Lena follows them and helps them survive another SS attack. They begrudgingly allow her to join, explaining their mission is to secure Die Glocke before a tactical nuclear strike is launched on the bunker. They reach the outpost and trace the cabling to reach Die Glockes engine room, but discover the machine has been moved. Hunt's documents and equations are graffitied on the walls, leading Wallace to deduce Klausner's people hired Hunt to retrieve the device. The soldiers are attacked by an SS guard and Macavoy is killed. Wallace determines Die Glocke was moved deeper into the bunker via a lift hidden behind the chamber's forward wall; Abbot, now in command, orders Hall to set-up flares giving the all-clear for the NATO strike once they evacuate.

The lift takes them underground where they find bodies of locals and mercenaries dumped in piles by the SS, led by an undead SS matron. Carlise distracts them and saves Lena from being discovered, but he is stabbed to death by the matron. Wallace locates the control schematics and points them to the containment chamber; Abbot and Lena find Hunt's body hardwired to Die Glockes large generator that controls the undead SS; Götz has managed to increase the generator's electro-magnetic emission range, enabling his battalion to expand beyond the bunker's initial containment field. Abbot is killed in an ambush whilst Hall is caught in a struggle with an SS-Mann and accidentally sets off the flares; with communications down via the EMP field, they are unable to call-off the launch. Wallace manages to trip an EMP wave that temporarily leaves all nearby SS guards vulnerable, allowing Hall to kill the matron and two other guards.

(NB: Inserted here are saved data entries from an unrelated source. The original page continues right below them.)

-- ==== Sys2Proof/Machine/LinkOps.lean ====
section
/-! DEFINITION. Cable delay (05_cable_and_idle.md R170 to R180), the adapted values with their snapshot (02_line_port.md
R57 to R67), and the transitions of the link state machine with what each entry and exit does (R49 to R55). -/

namespace Sys2Proof.Machine

/-- The PTP port of a line port. -/
def ptpOf (p : Port) : Fin 16 := ⟨p.val, by omega⟩

/-- The narrow direction of partitioned duplex runs toward the SLAVE (R94). -/
def OctSt.narrowDown (o : OctSt) : Bool := decide (o.txRate ≤ o.rxRate)
/-- The tones of a direction of port p as a half-open range: sent when `tx`, else received (R94, R95). -/
def Chip.octBand (c : Chip) (p : Port) (tx : Bool) : Nat × Nat :=
  let o := (c.port p).oct
  if o.part then
    let s := c.get (lpB p) OCT_SPLIT_S
    if (tx == o.master) == o.narrowDown then (8, s) else (s + 4, 2040)
  else (8, 2040)
/-- The tone group of a tone (R95). -/
def toneGroup (k : Nat) : Nat := min 31 ((k - 8) / 64)
/-- The tones of a half-open range. -/
def tones (lo hi : Nat) : List Nat := (List.range (hi - lo)).map (lo + ·)

/-- The mean of δ over a band, 2^-16 ns (R174); rounded down (log entry 37). -/
def Chip.meanGd (c : Chip) (p : Port) (band : Nat × Nat) : Int :=
  let l := tones band.1 band.2
  if l = [] then 0 else l.foldl (fun n k => n + (c.port p).diag.gd.getD (toneGroup k) 0) 0 / (l.length : Int)

/-- One-way delays of Method L, toward and from the partner (R174). -/
def Chip.delaysL (c : Chip) (p : Port) : Nat × Nat :=
  let h : Int := (c.wide (lpB p + DLY_RTT_RTT.off) 2 / 2 : Nat)
  if c.modeOf p = 5 ∧ (c.port p).oct.part then
    ((h + c.meanGd p (c.octBand p true)).toNat, (h + c.meanGd p (c.octBand p false)).toNat)
  else (h.toNat, h.toNat)

/-- The delay that Folio takes: 0 none, 1 Method L, 2 Method E (R180). -/
def Chip.delayChoice (c : Chip) (p : Port) : Nat :=
  let b := lpB p
  let m := c.modeOf p
  if c.on b DLY_STAT_L_VALID ∧ c.get b DLY_STAT_L_MODE = m then 1
  else if 1 ≤ m ∧ m ≤ 4 ∧ c.on b DIAG_CTL_E_APPLY ∧ c.on b DLY_STAT_E_VALID then 2
  else 0

/-- Shows the delay in use after any change of what R180 looks at; an event as the port's accuracy becomes degraded (R205, R228;
R180, log entry 36). -/
def Chip.useDelay (c : Chip) (p : Port) : Chip :=
  let b := lpB p
  let old := c.degraded p
  let u := c.delayChoice p
  let d := if u = 1 then c.delaysL p else if u = 2 then ((c.port p).diag.eDelay, (c.port p).diag.eDelay) else (0, 0)
  let c := ((c.put b DLY_STAT_USED u).putWide (b + DLY_TX_TX.off) 2 d.1).putWide (b + DLY_RX_RX.off) 2 d.2
  let c := if u ≠ 0 then c.modDiag p fun x => { x with lastRx := d.2 } else c
  let c := if old = false ∧ c.degraded p then c.evt b TS_EVT_DEGRADED else c
  c.checkMismatch p

/-- Method L is no longer valid (R176). -/
def Chip.loseL (c : Chip) (p : Port) : Chip :=
  let b := lpB p
  let c := c.modDiag p fun x => { x with prevRtt := none }
  let c := if c.on b DLY_STAT_L_VALID then (c.put b DLY_STAT_L_VALID 0).evt b DIAG_EVT_DLY_LOST else c
  c.useDelay p
/-- Method E is no longer valid (R179). -/
def Chip.loseE (c : Chip) (p : Port) : Chip :=
  let b := lpB p
  let c := if c.on b DLY_STAT_E_VALID then (c.put b DLY_STAT_E_VALID 0).evt b DIAG_EVT_DLY_LOST else c
  c.useDelay p
/-- A round trip is taken for the present mode and Method L is valid (R176). -/
def Chip.takeRtt (c : Chip) (p : Port) (rtt : Nat) : Chip :=
  let b := lpB p
  let c := c.putWide (b + DLY_RTT_RTT.off) 2 rtt
  let c := if c.on b DLY_STAT_L_VALID then c else c.evt b DIAG_EVT_DLY_VALID
  ((c.put b DLY_STAT_L_VALID 1).put b DLY_STAT_L_MODE (c.modeOf p)).useDelay p

/-- A foreground calibration ends with a result (R460): targets 0 to 7 are ports, 8 to 23 lanes. The scheduler tries a target
that its partner refused again after 60 s (14_calibration_and_ageing.md R461). -/
def Chip.calEnd (c : Chip) (t res : Nat) : Chip :=
  let own := c.cal.sched == some t
  let c := c.modCal fun x => { x with
    running := x.running.filter fun r => r.1 != t, ended := x.ended.set t res, sched := if own then none else x.sched
    retryAt := if own ∧ res = 3 then x.retryAt.set t (c.tpll + 75000000000) else x.retryAt }
  let c := ((c.putB CAL CAL_FG_STAT_BUSY (!c.cal.running.isEmpty)).put CAL CAL_FG_STAT_RESULT res).put CAL CAL_FG_STAT_TARGET t
  if res = 1 then c.evt CAL CAL_EVT_FG_DONE
  else if res = 2 ∨ res = 3 ∨ res = 4 then c.evt CAL CAL_EVT_FG_REFUSED else c
/-- A foreground calibration of the target runs or waits for its pause. -/
def Chip.calRuns (c : Chip) (t : Nat) : Bool := c.cal.running.any fun r => r.1 == t
/-- A calibration of the target is cut short (R460). -/
def Chip.calAbort (c : Chip) (t : Nat) : Chip := if c.calRuns t then c.calEnd t 4 else c

/-- Last index of a group of adapted values (R57). -/
def tapLast (g : Nat) : Nat :=
  match g with
  | 2 => 31
  | 3 => 3
  | 4 => 3071
  | _ => 0
/-- GROUP and INDEX name an adapted value (R57). -/
def tapOk (g i : Nat) : Bool := decide (g ≤ 4 ∧ i ≤ tapLast g)
/-- A value clipped to its group's range (R57). -/
def tapClip (g : Nat) (v : Int) : Int :=
  match g with
  | 0 => max 0 (min 48 v)
  | 1 => max 0 (min 24 v)
  | 4 => max (-2048) (min 2047 v)
  | _ => max (-512) (min 511 v)
/-- Where the store keeps an adapted value. -/
def tapKey (g i : Nat) : Nat := g * 4096 + i
/-- All keys of adapted values. -/
def tapKeys : List Nat := (List.range 5).flatMap fun g => (List.range (tapLast g + 1)).map (tapKey g)
/-- DRIFT_LIMIT of a group (R58). -/
def Chip.driftLimit (c : Chip) (p : Port) (g : Nat) : Nat :=
  let b := lpB p
  match g with
  | 0 => c.get b DSP_DRIFT_AGC_AGC
  | 1 => c.get b DSP_DRIFT_AGC_CTLE
  | 2 => c.get b DSP_DRIFT_FFE_LIMIT
  | 3 => c.get b DSP_DRIFT_DFE_LIMIT
  | _ => c.get b DSP_DRIFT_EC_LIMIT
/-- The group's freeze bit is set (R65). -/
def Chip.tapFrozen (c : Chip) (p : Port) (g : Nat) : Bool :=
  let b := lpB p
  match g with
  | 0 => c.on b DSP_CTL_FREEZE_AGC
  | 1 => c.on b DSP_CTL_FREEZE_CTLE
  | 2 => c.on b DSP_CTL_FREEZE_FFE
  | 3 => c.on b DSP_CTL_FREEZE_DFE
  | _ => c.on b DSP_CTL_FREEZE_EC
/-- Sets adapted values from a list of group, index and value, clipped; those of no group fall away. -/
def setTaps (t : Sparse) (l : List (Nat × Nat × Int)) : Sparse :=
  l.foldl (fun t x => if tapOk x.1 x.2.1 then Sparse.set t (tapKey x.1 x.2.1) (tapClip x.1 x.2.2) else t) t

/-- The changes that take the adapted values under `keys` from a to b at TPLL count t (R60). -/
def tapChanges (t : Nat) (a b : Sparse) (keys : List Nat) : List TapMove :=
  keys.filterMap fun k => if a.get k = b.get k then none else some { at_ := t, key := k, old := a.get k, new := b.get k }
/-- The adapted values become t; those under `keys` may change, and the changes of the last 100 µs are kept (R60). -/
def Chip.tapsTo (c : Chip) (p : Port) (t : Sparse) (keys : List Nat) : Chip :=
  c.modLink p fun x => { x with
    taps := t, moves := tapChanges c.tpll x.taps t keys ++ x.moves.filter fun m => decide (c.tpll < m.at_ + 125000) }
/-- Sets adapted values from a list of group, index and value. -/
def Chip.tapsFrom (c : Chip) (p : Port) (l : List (Nat × Nat × Int)) : Chip :=
  c.tapsTo p (setTaps (c.port p).link.taps l) (l.map fun x => tapKey x.1 x.2.1)
/-- No adapted value lay, in the last 100 µs, further than an eighth of its DRIFT_LIMIT from what it was at their start (R60). -/
def Chip.settled (c : Chip) (p : Port) : Bool :=
  let l := (c.port p).link.moves.filter fun m => decide (c.tpll < m.at_ + 125000)
  l.all fun m =>
    match l.reverse.find? fun o => o.key == m.key with
    | some o => decide (8 * (m.new - o.old).natAbs ≤ c.driftLimit p (m.key / 4096))
    | none => true

/-- The partner's identity as this link-up showed it, 0 when it is no Carestyr device. -/
def Chip.partner (c : Chip) (p : Port) : Nat := if c.on (lpB p) AN_LP_PARTNER_CARESTYR then c.peerId p else 0
/-- Writes the port's snapshot into keep bank K1 (R67, R123). -/
def Chip.writeSnap (c : Chip) (p : Port) : Chip :=
  let o := (c.port p).oct
  let oct := c.modeOf p == 5
  let s : Snapshot := { mode := c.modeOf p, peer := c.partner p, taps := if oct then (c.port p).link.taps.filter fun x => x.1 / 4096 != 3 else (c.port p).link.taps,
                        tones := if oct then o.weq else [], split := if oct then c.get (lpB p) OCT_SPLIT_S else 0, part := oct && o.part }
  (c.modLink p fun x => { x with snap := some s }).put (lpB p) DSP_STAT_SNAP_VALID 1

/-- Failed refreshes in the last second (R61). -/
def Chip.refreshFails (c : Chip) (p : Port) : Nat :=
  (c.port p).link.failTimes.countP fun t => decide (c.tpll < t + 1250000000)

/-- Ends refresh, drift freeze and their history as the link goes down (R70). -/
def Chip.refreshClear (c : Chip) (p : Port) : Chip :=
  let b := lpB p
  let c := (c.put b DSP_STAT_REFRESH_ACTIVE 0).put b DSP_STAT_DRIFT_FROZEN 0
  let c := (c.put b DSP_STAT_REFRESH_FAILS 0).put b LPI_STAT_REFRESH_DEFERRED 0
  c.modLink p fun x => { x with failTimes := [], retryDue := false, frozen := [], moves := [] }

/-- A reflectometry run ends with a result (R162 to R166, R500), and the held Pip transmitter goes on. DESIGN CHOICE (log entry
137): what the run before reported stays where this one ends ABORTED; the spec does not say. -/
def Chip.tdrFinish (c : Chip) (p : Port) (res : Nat) : Chip :=
  let b := lpB p
  let c := ((c.put b DIAG_STAT_BUSY 0).put b DIAG_CTL_TDR_START 0).put b DIAG_STAT_RESULT res
  let c := c.modDiag p fun x => { x with tries := 0, shooting := false }
  (c.evt b DIAG_EVT_TDR_DONE).bumpLp p 26 1
/-- A run in progress ends ABORTED (R162). -/
def Chip.tdrAbort (c : Chip) (p : Port) : Chip :=
  let c := if c.tdrBusy p then c.tdrFinish p 5 else c
  c.modDiag p fun x => { x with timerDue := false }

/-- The main transmitter sends or falls silent. -/
def Chip.setTx (c : Chip) (p : Port) (on : Bool) : Chip :=
  (c.putB (lpB p) PMA_STAT_TX_ON on).putB (lpB p) PMA_STAT_PIP_ONLY (!on && c.pipSends p)
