/-- The host mode changes to m: queues without a data path are discarded, and what the group held goes with them (R26, R269,
R280; log entry 53). -/
def Chip.hostModeApply (c : Chip) (m : Nat) : Chip :=
  let c := (c.put HGRP HGRP_MODE_ACTIVE m).put HGRP HGRP_MODE_PENDING 0
  let held := c.hgrp.heldRx
  let c := c.each allPorts fun c p => c.countDiscards (qOf 1 p 0) 0 ((held.getD p.val []).map (·.frame))
  let cuts := c.quire.outs.toList.filterMap (·.cut)
  let c := c.countDiscards (qOf 0 0 0) 0 (cuts.map (·.1))
  let c := c.modHgrp fun _ => {}
  let c := c.setReg (HGRP + HGRP_BOND_STAT_SHED.off) 0
  let c := c.modQuire fun x => { x with outs := Vector.replicate 9 {} }
  let c := c.each hostLanes fun c l => c.modLane l fun x => { x with replay := [], ctlq := [] }
  let c := c.each allPorts fun c p => if c.carries p then c else Chip.flushPort 0 1 (Chip.flushPort 0 0 c p) p
  (c.poolChanged.qSettle).srcCheck
/-- HGRP_MODE has been written (R26). -/
def Chip.modeWritten (c : Chip) : Chip :=
  let m := c.get HGRP HGRP_MODE_MODE
  if m = c.hostMode then c.put HGRP HGRP_MODE_PENDING 0
  else if c.lanesOff then c.hostModeApply m
  else c.put HGRP HGRP_MODE_PENDING 1
/-- A pending mode takes effect once the last lane is disabled (R26). -/
def Chip.pendingMode (c : Chip) : Chip :=
  if c.on HGRP HGRP_MODE_PENDING ∧ c.lanesOff then (c.hostModeApply (c.get HGRP HGRP_MODE_MODE)).evt HGRP HGRP_EVT_MODE_APPLIED else c

/-- Xn_CTL has been written; `old` is what it held (R230, R236). -/
def Chip.laneCtlWritten (c : Chip) (l : Lane) (old : BitVec 16) : Chip :=
  let was := old.getLsbD 0
  let c := if !was && c.laneOn l then c.laneStart l else if was && !c.laneOn l then (c.laneStop l).pendingMode else c
  (c.laneEval l).rateCheck l

/-- A lane in the state that its block soft reset gives, ENABLE kept (R264, R447). -/
def Chip.laneClear (c : Chip) (l : Lane) : Chip :=
  let on := c.laneOn l
  let c := (c.put (laneB l) XN_CTL_ENABLE 0).laneStop l
  let c := (c.putB (laneB l) XN_CTL_ENABLE on).resetRegs (fun a => blkOf a == 0x20 + l.val) KB
  let c := c.modLane l fun _ => {}
  (c.modOut (if l.val < 8 then Fin.ofNat 9 l.val else 8) fun o => if l.val < 8 then {} else o).laneShow l
/-- An enabled, clocked lane starts as at its enable (R230). -/
def Chip.laneGo (c : Chip) (l : Lane) : Chip :=
  if c.laneOn l && c.laneClk l then ((c.laneStart l).laneEval l).rateCheck l else c.laneShow l
/-- Xn_CTL.SRST (R230, R264). -/
def Chip.laneReset (c : Chip) (l : Lane) : Chip := (c.laneClear l).laneGo l

/-- Shows READY_SENT of both segments of a pair (R254). -/
def Chip.readySent (c : Chip) (l : Lane) : Chip :=
  let m := pairLane l
  let f := fun (a b : Lane) => c.on (laneB a) XN_TRN_STAT_LOCAL_READY && c.on (laneB b) XN_TRN_STAT_LOCAL_READY && c.on (laneB b) XN_TRN_STAT_REMOTE_READY
  (c.putB (laneB l) XN_TRN_STAT_READY_SENT (f l m)).putB (laneB m) XN_TRN_STAT_READY_SENT (f m l)

/-- A wrong bit counted by a locked checker (R262). -/
def Chip.patErr (c : Chip) (l : Lane) (n : Nat) : Chip :=
  let a := laneB l + XN_PAT_ERR_COUNT.off
  let v := c.wide a 3 + n
  let c := c.putWide a 3 (v % 2 ^ 48)
  if v < 2 ^ 48 then c else c.evt (laneB l) XN_PAT_STAT_ERR_WRAP
/-- An inverted bit leaves the generator; under near-end loopback the lane's own locked checker compares it (R263). -/
def Chip.patInject (c : Chip) (l : Lane) : Chip :=
  let b := laneB l
  if c.on b XN_PAT_CTL_GEN_EN then
    let c := c.modLane l fun x => { x with injected := x.injected + 1 }
    if c.on b XN_PAT_CTL_CHK_EN ∧ c.on b XN_PAT_STAT_LOCK ∧ c.get b XN_CTL_LPBK = 1 then c.patErr l 1 else c
  else c
/-- A locked checker counts the bits it compares (R262). -/
def Chip.patTick (n : Nat) (c : Chip) (l : Lane) : Chip :=
  let b := laneB l
  if c.on b XN_PAT_CTL_CHK_EN ∧ c.on b XN_PAT_STAT_LOCK then
    let t := c.lanes[l].patAcc + n * (match c.lanes[l].rate with | 0 => 340 | 1 => 165 | _ => 66)
    let c := c.modLane l fun x => { x with patAcc := t % 8 }
    let v := c.wide (b + XN_PAT_BITS_COUNT.off) 3 + t / 8
    let c := c.putWide (b + XN_PAT_BITS_COUNT.off) 3 (v % 2 ^ 48)
    if v < 2 ^ 48 then c else c.evt b XN_PAT_STAT_BITS_WRAP
  else c

/-- Xn_PAT_CTL has been written: the generator faults the lane, and a checker turned off loses its lock (R236, R261). -/
def Chip.patCtlWritten (c : Chip) (l : Lane) : Chip :=
  let c := if c.on (laneB l) XN_PAT_CTL_CHK_EN then c else c.put (laneB l) XN_PAT_STAT_LOCK 0
  c.laneEval l
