/-- Each control bit of a line port, written through an admitted access, has its own effect (R49, R54, R55, R57, R62 to R65,
R71, R79), and HGRP_MODE takes the mode at once while every lane is off (R26).
Readings and choices of the model in it: log entries 35, 38, 43 and 117. -/
def Obligations.PortControlWritesComplete : Prop :=
  ∀ (s : State) (i : Ifc) (p : Port),
    (s.admits1 i (lpB p) PMA_CTL_ENABLE → s.chip.on (lpB p) PMA_CTL_ENABLE = false →
      exec (.portEnable i p) s = .next (s.wrote i (lpB p + PMA_CTL_ENABLE.off) ((s.set1 i (lpB p) PMA_CTL_ENABLE).portStart p))) ∧
    (s.admits1 i (lpB p) PMA_CTL_ENABLE → s.chip.on (lpB p) PMA_CTL_ENABLE = true → s.chip.lState p ≠ 0 →
      exec (.portDisable i p) s =
        .next (s.wrote i (lpB p + PMA_CTL_ENABLE.off) ((s.took i (lpB p + PMA_CTL_ENABLE.off) PMA_CTL_ENABLE.mask 0).toLink p 0))) ∧
    (s.admits1 i (lpB p) PMA_CTL_SRST →
      exec (.portSrst i p) s =
        .next (s.wrote i (lpB p + PMA_CTL_SRST.off) (((s.set1 i (lpB p) PMA_CTL_SRST).put (lpB p) PMA_CTL_SRST 0).portReset p))) ∧
    (let c := (s.set1 i (lpB p) LINK_CTL_RESTART).put (lpB p) LINK_CTL_RESTART 0
     s.admits1 i (lpB p) LINK_CTL_RESTART → c.lState p ≠ 0 → c.lState p ≠ 8 →
      exec (.restart i p false) s = .next (s.wrote i (lpB p + LINK_CTL_RESTART.off) (c.linkFail p 6 (if c.lState p = 6 then some 0 else none)))) ∧
    (s.admits1 i (lpB p) LINK_CTL_RESTART → s.chip.lState p = 8 → 1 ≤ s.chip.get (lpB p) LINK_STAT_FAIL_CAUSE →
      s.chip.get (lpB p) LINK_STAT_FAIL_CAUSE ≤ 5 →
      ∃ c : Chip, exec (.restart i p true) s = .next (s.on (c.put (lpB p) LINK_STAT_FAIL_CAUSE (s.chip.get (lpB p) LINK_STAT_FAIL_CAUSE)))) ∧
    (let c := (s.set1 i (lpB p) DSP_CTL_REFRESH_REQ).put (lpB p) DSP_CTL_REFRESH_REQ 0
     s.admits1 i (lpB p) DSP_CTL_REFRESH_REQ → c.adapting p = true →
      exec (.refreshReq i p) s = .next (s.wrote i (lpB p + DSP_CTL_REFRESH_REQ.off) (c.startRefresh p))) ∧
    (∀ bits : BitVec 5, s.admits i (lpB p + DSP_CTL_FREEZE_AGC.off) 0x1F →
      exec (.groupFreeze i p bits) s = .next (s.wrote i (lpB p + DSP_CTL_FREEZE_AGC.off)
        ((s.took i (lpB p + DSP_CTL_FREEZE_AGC.off) 0x1F (bits.setWidth 16)).freezeWritten p ((s.chip.countWr i).reg (lpB p + DSP_CTL_FREEZE_AGC.off))))) ∧
    (∀ (w : BitVec 16) (met : Bool), s.admits i (lpB p + DSP_TAP_DATA_VALUE.off) 0xFFFF →
      (met = true → s.chip.tapFrozen p (s.chip.tapSel p).1 = true) →
      exec (.dspTapDataAccess i p (some w) met) s = .next (s.wrote i (lpB p + DSP_TAP_DATA_VALUE.off)
        (((s.took i (lpB p + DSP_TAP_DATA_VALUE.off) 0xFFFF w).setReg (lpB p + DSP_TAP_DATA_VALUE.off)
          ((s.chip.countWr i).reg (lpB p + DSP_TAP_DATA_VALUE.off))).tapWrite p w.toNat))) ∧
    (∀ w : BitVec 16, s.chip.tapFrozen p (s.chip.tapSel p).1 = false →
      ∃ t, exec (.dspTapDataAccess i p (some w) true) s = .next t ∧ (t.chip.port p).link.taps = (s.chip.port p).link.taps ∧
        (t.chip.port p).link.centres = (s.chip.port p).link.centres) ∧
    (∀ met : Bool, s.admitsRead i (lpB p) →
      exec (.dspTapDataAccess i p none met) s = .next (s.gave i (lpB p + DSP_TAP_DATA_VALUE.off) ((s.chip.countRd i).tapNext p)
        ((s.chip.countRd i).view s.lock (lpB p + DSP_TAP_DATA_VALUE.off)))) ∧
    (∀ mode : BitVec 3, (let c := s.took i (HGRP + HGRP_MODE_MODE.off) HGRP_MODE_MODE.mask (splice 0 0 3 mode.toNat)
      s.admits i (HGRP + HGRP_MODE_MODE.off) HGRP_MODE_MODE.mask → c.get HGRP HGRP_MODE_MODE ≠ c.hostMode → c.lanesOff = true →
      exec (.hgrpModeWrite i mode) s = .next (s.wrote i (HGRP + HGRP_MODE_MODE.off) (c.hostModeApply (c.get HGRP HGRP_MODE_MODE)))))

Hunt, barely alive, reveals the machine's unified field core device could only be powered down by Black Sun personnel who had the operating keys. Lena produces Neurath's ring with the key to deactivate the core but is stopped by Götz. Wallace is saved by Hall and they go to find the others. Götz prepares to inject Lena but Hunt uses his last remaining life force to discharge the core's containment energy into the reviving SS platoon. Lena grabs the key and shuts down the waves of esotericism energy containing the guards; Götz manages to hold-off Hunt's attack but is beaten and his skull smashed by Lena, destroying him. She retrieves Die Glockes field containment core and rendezvous with Wallace and Hall in the lift. Wallace suddenly executes Hall and wounds Lena, leaving her to die and escapes just before the outpost is bombed.

Sometime later, Wallace meets Klausner with one half the core as a bargaining chip in case he is double-crossed, whilst holding the other half at an auction. He suddenly receives a call from Lena, who survived the strike by hiding deep underground in the bunker; she warns him she is coming for him and Klausner.

==Cast==
- Catherine Steadman as Lena
- Richard Coyle as Wallace
- Clive Russell as Marius
- Daniel Caltagirone as Macavoy
- Gary Abbot as Abbot
- Ali Craig as Hall
- Nick Nevern as Carlise
- Johnny Meres as SS Brigadeführer Götz
- Julian Wadham as Francis Hunt
- Michael Byrne as SS Gruppenführer Neurath
- Martin Bell as Young Neurath
- David Gant as Klausener

== Production ==
Original Outpost producers Kieran Parker and Arabella Croft were joined by Matador producer Nigel Thomas for this sequel.

Filming took place at the old Lockerbie Academy (prior to its demolition), Kirkcudbright Army Training Area and on the Balmaghie estate near Castle Douglas.

==Reception==
Critical reception for Outpost: Black Sun has been negative. What Culture panned the film overall stating that although it initially held promise, the film "devolves into tedious trotting around dilapidated German villages" and that "even if the direction and performances are generally decent for a film of the type, it plays out like a dull mission from a particularly naff first-person-shooter video game, until an absurd final boss – a super-Nazi hooked up to electricity – appears, and makes it even more difficult to take seriously". In contrast, Anton Bitel of Little White Lies was positive in his review and praised the film's performances and production values.